- Task brief -
Among the lines of the records below, copy those that hold the word "Reading".

(Data for this exercise)

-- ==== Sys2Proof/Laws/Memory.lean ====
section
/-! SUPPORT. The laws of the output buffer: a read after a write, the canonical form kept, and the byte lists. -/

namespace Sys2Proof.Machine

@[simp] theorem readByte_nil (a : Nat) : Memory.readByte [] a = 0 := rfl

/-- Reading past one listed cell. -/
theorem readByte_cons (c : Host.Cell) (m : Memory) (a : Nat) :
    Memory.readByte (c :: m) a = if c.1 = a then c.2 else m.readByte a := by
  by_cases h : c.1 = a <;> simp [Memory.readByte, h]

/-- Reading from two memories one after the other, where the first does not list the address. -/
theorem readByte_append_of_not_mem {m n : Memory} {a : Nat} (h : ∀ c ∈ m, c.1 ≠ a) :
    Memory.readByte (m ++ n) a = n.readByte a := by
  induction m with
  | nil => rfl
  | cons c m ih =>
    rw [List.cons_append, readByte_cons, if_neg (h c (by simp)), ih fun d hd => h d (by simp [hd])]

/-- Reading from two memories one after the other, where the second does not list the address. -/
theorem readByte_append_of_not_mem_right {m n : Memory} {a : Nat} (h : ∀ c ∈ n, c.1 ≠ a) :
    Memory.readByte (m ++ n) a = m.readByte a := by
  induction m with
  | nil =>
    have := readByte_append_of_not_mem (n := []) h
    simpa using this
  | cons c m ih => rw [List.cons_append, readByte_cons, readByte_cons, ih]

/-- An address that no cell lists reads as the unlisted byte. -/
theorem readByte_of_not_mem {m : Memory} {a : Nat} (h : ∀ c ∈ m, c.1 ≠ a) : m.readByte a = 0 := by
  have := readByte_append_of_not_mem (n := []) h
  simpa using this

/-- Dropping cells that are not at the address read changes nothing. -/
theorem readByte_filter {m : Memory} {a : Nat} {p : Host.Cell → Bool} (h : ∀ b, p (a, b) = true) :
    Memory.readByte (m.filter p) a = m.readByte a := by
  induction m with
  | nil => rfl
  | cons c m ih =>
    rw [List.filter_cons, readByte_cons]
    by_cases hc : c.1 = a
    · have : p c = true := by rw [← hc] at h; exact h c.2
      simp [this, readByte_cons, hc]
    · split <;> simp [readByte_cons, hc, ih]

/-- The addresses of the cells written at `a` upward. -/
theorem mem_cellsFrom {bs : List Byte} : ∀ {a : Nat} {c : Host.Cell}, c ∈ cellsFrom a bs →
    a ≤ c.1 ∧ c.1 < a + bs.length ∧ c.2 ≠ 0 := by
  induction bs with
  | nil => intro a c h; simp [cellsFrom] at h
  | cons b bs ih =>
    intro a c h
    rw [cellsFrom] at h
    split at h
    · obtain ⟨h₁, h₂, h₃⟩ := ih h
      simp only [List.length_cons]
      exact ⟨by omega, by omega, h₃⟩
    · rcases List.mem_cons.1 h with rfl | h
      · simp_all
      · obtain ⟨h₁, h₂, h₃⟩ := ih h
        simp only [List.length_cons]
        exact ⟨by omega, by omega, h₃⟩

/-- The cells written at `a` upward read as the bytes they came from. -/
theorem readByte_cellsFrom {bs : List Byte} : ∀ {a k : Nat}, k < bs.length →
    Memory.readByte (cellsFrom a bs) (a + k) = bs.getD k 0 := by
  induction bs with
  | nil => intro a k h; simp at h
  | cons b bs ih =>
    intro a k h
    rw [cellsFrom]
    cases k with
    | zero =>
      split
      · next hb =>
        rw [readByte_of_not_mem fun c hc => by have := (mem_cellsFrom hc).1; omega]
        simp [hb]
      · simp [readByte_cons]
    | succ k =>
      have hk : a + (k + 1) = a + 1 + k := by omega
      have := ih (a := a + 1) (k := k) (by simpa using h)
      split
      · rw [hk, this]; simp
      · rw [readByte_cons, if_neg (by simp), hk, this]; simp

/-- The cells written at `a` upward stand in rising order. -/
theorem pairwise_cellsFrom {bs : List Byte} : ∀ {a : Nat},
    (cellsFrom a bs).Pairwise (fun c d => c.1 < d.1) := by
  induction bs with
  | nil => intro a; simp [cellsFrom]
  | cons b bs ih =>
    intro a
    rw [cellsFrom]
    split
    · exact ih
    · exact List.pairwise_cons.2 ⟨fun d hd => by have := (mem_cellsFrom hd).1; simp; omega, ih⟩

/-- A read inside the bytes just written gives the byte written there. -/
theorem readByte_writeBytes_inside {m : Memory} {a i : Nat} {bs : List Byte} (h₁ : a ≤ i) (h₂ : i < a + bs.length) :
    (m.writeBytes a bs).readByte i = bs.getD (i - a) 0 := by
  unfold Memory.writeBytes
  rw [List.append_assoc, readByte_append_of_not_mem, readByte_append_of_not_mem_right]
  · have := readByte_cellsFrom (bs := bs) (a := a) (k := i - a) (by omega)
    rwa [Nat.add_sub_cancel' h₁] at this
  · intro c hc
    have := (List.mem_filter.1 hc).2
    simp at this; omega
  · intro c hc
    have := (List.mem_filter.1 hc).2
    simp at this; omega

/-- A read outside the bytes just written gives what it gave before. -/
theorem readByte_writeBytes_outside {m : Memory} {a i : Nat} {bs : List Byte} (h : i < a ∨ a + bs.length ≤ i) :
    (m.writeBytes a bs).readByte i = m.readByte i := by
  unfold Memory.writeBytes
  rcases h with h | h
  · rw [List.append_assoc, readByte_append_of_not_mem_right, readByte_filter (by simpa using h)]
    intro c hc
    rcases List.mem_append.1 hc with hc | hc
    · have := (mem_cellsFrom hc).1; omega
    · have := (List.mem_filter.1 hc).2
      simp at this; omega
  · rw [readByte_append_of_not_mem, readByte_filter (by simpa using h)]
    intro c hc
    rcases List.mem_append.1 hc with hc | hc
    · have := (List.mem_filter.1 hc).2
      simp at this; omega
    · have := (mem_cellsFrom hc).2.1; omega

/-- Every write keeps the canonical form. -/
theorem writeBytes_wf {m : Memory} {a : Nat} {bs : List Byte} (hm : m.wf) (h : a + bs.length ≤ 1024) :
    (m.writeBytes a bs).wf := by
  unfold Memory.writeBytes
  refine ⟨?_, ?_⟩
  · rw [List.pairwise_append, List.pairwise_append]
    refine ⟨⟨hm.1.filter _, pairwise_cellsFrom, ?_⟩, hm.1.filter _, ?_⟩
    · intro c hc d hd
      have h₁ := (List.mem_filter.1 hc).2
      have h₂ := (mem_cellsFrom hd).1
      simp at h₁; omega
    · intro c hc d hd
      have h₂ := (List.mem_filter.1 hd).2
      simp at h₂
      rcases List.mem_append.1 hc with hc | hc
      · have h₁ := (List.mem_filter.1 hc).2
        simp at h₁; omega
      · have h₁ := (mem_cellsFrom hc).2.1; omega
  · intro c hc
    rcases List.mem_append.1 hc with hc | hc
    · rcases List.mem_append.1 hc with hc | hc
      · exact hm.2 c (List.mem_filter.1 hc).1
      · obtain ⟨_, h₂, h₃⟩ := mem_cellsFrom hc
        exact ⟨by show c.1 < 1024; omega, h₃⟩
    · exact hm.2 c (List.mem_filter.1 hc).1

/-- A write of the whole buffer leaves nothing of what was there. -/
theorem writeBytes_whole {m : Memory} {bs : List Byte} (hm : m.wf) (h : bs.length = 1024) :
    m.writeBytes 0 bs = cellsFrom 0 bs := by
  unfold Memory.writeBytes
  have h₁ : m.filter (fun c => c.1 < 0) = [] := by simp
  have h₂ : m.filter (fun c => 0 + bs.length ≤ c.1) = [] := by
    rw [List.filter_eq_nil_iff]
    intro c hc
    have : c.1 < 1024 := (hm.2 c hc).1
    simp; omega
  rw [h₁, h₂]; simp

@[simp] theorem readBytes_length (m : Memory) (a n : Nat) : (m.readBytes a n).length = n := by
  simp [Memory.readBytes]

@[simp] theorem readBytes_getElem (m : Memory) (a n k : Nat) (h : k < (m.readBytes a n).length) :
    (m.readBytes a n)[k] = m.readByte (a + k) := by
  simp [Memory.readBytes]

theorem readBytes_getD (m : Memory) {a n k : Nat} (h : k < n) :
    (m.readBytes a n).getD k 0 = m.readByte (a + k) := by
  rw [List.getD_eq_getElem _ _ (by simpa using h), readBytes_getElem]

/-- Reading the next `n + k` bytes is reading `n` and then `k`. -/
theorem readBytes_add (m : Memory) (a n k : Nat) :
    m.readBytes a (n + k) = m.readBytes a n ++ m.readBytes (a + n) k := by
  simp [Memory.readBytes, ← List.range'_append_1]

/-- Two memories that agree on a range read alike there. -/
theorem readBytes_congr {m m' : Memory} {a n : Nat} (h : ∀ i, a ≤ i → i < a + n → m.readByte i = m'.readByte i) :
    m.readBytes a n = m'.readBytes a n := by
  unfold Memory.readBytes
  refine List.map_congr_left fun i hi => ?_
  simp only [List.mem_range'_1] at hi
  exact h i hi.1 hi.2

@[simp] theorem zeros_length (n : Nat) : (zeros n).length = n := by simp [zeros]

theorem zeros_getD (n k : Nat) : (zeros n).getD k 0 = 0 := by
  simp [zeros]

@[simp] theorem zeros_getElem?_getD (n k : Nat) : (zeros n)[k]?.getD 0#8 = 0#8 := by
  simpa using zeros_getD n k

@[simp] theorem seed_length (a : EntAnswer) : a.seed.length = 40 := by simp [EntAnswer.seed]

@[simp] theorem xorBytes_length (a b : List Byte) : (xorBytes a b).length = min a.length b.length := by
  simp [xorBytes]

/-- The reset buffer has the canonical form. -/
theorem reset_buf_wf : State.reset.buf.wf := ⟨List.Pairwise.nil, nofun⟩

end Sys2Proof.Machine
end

(End Data for this exercise)
(Data for this exercise)

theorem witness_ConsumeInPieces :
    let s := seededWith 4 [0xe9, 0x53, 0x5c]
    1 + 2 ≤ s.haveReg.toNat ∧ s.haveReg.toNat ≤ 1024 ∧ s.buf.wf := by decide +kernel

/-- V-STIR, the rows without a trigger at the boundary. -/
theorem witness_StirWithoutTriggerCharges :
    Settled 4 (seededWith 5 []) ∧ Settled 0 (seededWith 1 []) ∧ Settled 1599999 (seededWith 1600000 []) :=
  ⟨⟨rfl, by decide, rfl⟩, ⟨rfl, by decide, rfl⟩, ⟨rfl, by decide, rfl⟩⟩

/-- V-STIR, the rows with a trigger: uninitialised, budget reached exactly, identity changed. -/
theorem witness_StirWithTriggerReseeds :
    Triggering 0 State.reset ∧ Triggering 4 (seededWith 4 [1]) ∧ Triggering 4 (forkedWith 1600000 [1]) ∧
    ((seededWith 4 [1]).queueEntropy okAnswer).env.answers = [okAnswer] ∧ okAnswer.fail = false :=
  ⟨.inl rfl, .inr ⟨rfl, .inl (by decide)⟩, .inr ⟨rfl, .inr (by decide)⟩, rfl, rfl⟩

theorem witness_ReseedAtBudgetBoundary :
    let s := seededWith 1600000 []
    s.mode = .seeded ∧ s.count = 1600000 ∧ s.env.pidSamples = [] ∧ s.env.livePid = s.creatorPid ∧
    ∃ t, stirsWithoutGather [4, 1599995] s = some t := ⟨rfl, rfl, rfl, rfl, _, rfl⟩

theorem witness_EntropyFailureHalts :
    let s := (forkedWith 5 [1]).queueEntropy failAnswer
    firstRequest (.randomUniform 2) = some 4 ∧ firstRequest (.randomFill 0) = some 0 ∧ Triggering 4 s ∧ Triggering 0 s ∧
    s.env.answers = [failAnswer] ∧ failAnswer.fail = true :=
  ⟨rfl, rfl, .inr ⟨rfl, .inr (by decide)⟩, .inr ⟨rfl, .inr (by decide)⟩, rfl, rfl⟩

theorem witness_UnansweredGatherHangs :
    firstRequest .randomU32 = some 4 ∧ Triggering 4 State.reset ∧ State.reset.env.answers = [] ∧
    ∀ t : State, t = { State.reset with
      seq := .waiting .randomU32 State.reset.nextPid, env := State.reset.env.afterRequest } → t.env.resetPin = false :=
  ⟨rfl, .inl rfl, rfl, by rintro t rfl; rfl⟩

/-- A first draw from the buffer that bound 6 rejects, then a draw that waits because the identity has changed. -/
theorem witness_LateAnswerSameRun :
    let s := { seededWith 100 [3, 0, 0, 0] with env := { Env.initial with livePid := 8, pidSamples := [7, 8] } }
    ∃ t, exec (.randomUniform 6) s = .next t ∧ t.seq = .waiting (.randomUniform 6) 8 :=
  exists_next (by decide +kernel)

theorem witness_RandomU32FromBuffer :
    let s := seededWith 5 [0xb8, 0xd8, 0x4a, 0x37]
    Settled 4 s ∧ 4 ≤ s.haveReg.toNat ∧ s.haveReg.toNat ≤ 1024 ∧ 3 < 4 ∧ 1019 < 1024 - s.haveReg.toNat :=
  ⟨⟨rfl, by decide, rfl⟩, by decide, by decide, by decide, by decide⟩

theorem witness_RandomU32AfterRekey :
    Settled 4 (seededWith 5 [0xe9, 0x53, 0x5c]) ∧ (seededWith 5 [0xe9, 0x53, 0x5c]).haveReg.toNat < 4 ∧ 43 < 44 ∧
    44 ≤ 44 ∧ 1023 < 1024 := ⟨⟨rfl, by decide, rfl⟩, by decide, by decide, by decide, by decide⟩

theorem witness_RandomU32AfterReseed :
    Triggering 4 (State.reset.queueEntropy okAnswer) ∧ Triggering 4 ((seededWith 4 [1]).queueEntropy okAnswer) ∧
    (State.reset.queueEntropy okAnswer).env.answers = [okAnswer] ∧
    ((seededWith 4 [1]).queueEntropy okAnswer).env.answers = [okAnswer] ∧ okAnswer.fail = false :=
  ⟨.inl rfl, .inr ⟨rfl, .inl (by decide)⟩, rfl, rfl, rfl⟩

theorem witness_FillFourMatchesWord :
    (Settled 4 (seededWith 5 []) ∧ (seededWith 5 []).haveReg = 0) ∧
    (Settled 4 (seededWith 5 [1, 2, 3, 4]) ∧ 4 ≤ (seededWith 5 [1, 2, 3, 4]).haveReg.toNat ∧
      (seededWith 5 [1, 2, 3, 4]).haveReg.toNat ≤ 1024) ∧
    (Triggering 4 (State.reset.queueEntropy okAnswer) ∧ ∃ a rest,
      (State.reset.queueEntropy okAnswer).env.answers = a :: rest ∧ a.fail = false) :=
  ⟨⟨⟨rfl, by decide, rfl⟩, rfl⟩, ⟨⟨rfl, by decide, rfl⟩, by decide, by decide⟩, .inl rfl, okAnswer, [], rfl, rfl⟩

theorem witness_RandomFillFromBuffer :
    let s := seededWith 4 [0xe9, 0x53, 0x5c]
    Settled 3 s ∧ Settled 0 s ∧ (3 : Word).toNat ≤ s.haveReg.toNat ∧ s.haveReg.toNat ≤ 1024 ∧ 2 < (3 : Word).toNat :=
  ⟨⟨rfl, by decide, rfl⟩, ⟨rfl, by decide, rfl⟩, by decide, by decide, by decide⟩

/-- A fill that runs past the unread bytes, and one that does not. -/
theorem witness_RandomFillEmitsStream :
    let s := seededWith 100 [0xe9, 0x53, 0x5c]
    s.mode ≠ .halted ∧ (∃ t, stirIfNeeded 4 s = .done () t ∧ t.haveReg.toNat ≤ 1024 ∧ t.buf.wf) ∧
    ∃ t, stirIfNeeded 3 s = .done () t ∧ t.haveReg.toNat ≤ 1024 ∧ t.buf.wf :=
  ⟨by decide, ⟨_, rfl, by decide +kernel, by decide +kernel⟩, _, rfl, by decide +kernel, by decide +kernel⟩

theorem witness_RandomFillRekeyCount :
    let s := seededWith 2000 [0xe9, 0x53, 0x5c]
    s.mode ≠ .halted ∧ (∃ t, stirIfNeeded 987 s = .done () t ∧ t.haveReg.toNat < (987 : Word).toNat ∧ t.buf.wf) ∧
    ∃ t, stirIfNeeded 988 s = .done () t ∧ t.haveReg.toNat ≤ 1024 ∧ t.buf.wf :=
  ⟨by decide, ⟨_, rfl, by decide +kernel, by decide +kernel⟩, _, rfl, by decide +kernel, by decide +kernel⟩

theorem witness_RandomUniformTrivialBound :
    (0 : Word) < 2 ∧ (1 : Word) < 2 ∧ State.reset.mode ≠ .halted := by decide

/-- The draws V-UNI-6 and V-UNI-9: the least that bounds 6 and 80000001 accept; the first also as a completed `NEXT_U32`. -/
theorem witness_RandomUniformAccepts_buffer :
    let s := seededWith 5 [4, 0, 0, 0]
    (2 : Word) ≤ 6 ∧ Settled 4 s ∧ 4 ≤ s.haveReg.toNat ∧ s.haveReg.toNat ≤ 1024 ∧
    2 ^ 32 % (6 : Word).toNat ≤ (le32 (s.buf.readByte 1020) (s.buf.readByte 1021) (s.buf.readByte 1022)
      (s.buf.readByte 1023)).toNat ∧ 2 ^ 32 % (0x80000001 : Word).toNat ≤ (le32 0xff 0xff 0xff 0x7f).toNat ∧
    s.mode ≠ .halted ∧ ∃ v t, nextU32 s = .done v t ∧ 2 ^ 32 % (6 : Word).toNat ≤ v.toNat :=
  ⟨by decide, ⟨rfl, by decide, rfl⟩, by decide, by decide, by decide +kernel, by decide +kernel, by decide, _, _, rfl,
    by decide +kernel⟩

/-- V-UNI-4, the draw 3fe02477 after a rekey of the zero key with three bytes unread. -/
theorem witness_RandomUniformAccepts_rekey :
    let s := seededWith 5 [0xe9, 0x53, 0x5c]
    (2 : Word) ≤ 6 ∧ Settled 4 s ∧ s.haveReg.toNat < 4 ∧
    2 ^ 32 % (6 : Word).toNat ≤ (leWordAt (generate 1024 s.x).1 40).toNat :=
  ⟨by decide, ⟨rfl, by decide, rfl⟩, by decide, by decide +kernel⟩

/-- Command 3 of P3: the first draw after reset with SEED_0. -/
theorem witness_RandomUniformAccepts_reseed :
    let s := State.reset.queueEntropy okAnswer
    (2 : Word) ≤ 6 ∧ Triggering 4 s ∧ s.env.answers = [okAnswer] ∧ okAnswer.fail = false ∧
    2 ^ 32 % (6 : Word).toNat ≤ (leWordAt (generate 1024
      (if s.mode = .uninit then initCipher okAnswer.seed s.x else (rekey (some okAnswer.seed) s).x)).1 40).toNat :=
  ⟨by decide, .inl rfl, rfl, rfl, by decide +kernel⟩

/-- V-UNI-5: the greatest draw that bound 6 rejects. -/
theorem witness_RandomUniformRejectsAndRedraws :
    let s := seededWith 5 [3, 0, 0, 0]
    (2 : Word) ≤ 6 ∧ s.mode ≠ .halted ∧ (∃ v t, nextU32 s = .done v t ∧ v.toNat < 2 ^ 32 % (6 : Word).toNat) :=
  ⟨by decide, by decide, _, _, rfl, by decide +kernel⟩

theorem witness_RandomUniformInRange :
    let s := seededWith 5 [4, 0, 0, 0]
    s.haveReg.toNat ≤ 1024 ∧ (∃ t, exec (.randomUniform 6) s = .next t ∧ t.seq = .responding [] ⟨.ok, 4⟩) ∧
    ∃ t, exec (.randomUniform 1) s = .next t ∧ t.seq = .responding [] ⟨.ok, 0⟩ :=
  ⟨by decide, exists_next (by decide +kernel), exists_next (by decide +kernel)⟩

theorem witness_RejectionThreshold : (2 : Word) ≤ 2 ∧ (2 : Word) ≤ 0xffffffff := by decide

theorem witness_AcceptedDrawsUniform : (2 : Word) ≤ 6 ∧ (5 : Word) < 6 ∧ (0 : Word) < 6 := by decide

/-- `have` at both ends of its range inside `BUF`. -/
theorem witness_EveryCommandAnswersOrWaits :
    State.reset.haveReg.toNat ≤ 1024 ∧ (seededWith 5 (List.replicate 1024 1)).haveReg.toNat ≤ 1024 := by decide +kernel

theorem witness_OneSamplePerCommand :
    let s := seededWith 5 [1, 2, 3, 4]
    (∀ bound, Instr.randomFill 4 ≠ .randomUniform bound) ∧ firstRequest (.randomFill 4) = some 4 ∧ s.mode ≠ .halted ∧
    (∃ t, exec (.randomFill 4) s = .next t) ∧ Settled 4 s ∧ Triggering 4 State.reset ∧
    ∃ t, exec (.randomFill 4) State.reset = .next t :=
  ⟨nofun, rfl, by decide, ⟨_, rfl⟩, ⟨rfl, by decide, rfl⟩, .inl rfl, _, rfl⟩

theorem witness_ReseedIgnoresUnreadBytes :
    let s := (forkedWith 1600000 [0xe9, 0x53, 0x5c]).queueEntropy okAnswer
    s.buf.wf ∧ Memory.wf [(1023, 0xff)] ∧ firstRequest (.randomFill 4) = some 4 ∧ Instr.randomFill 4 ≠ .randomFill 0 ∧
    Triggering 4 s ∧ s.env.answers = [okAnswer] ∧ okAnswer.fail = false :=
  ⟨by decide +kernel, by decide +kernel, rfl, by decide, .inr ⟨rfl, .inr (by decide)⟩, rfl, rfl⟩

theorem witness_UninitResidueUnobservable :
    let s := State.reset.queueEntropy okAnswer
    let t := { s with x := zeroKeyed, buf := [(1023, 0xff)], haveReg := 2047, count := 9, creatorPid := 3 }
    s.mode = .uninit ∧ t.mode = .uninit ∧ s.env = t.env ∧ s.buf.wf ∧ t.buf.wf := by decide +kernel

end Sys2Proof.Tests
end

(End Data for this exercise)

- Solution -
/-- Reading past one listed cell. -/
/-- Reading from two memories one after the other, where the first does not list the address. -/
/-- Reading from two memories one after the other, where the second does not list the address. -/
/-- Reading the next `n + k` bytes is reading `n` and then `k`. -/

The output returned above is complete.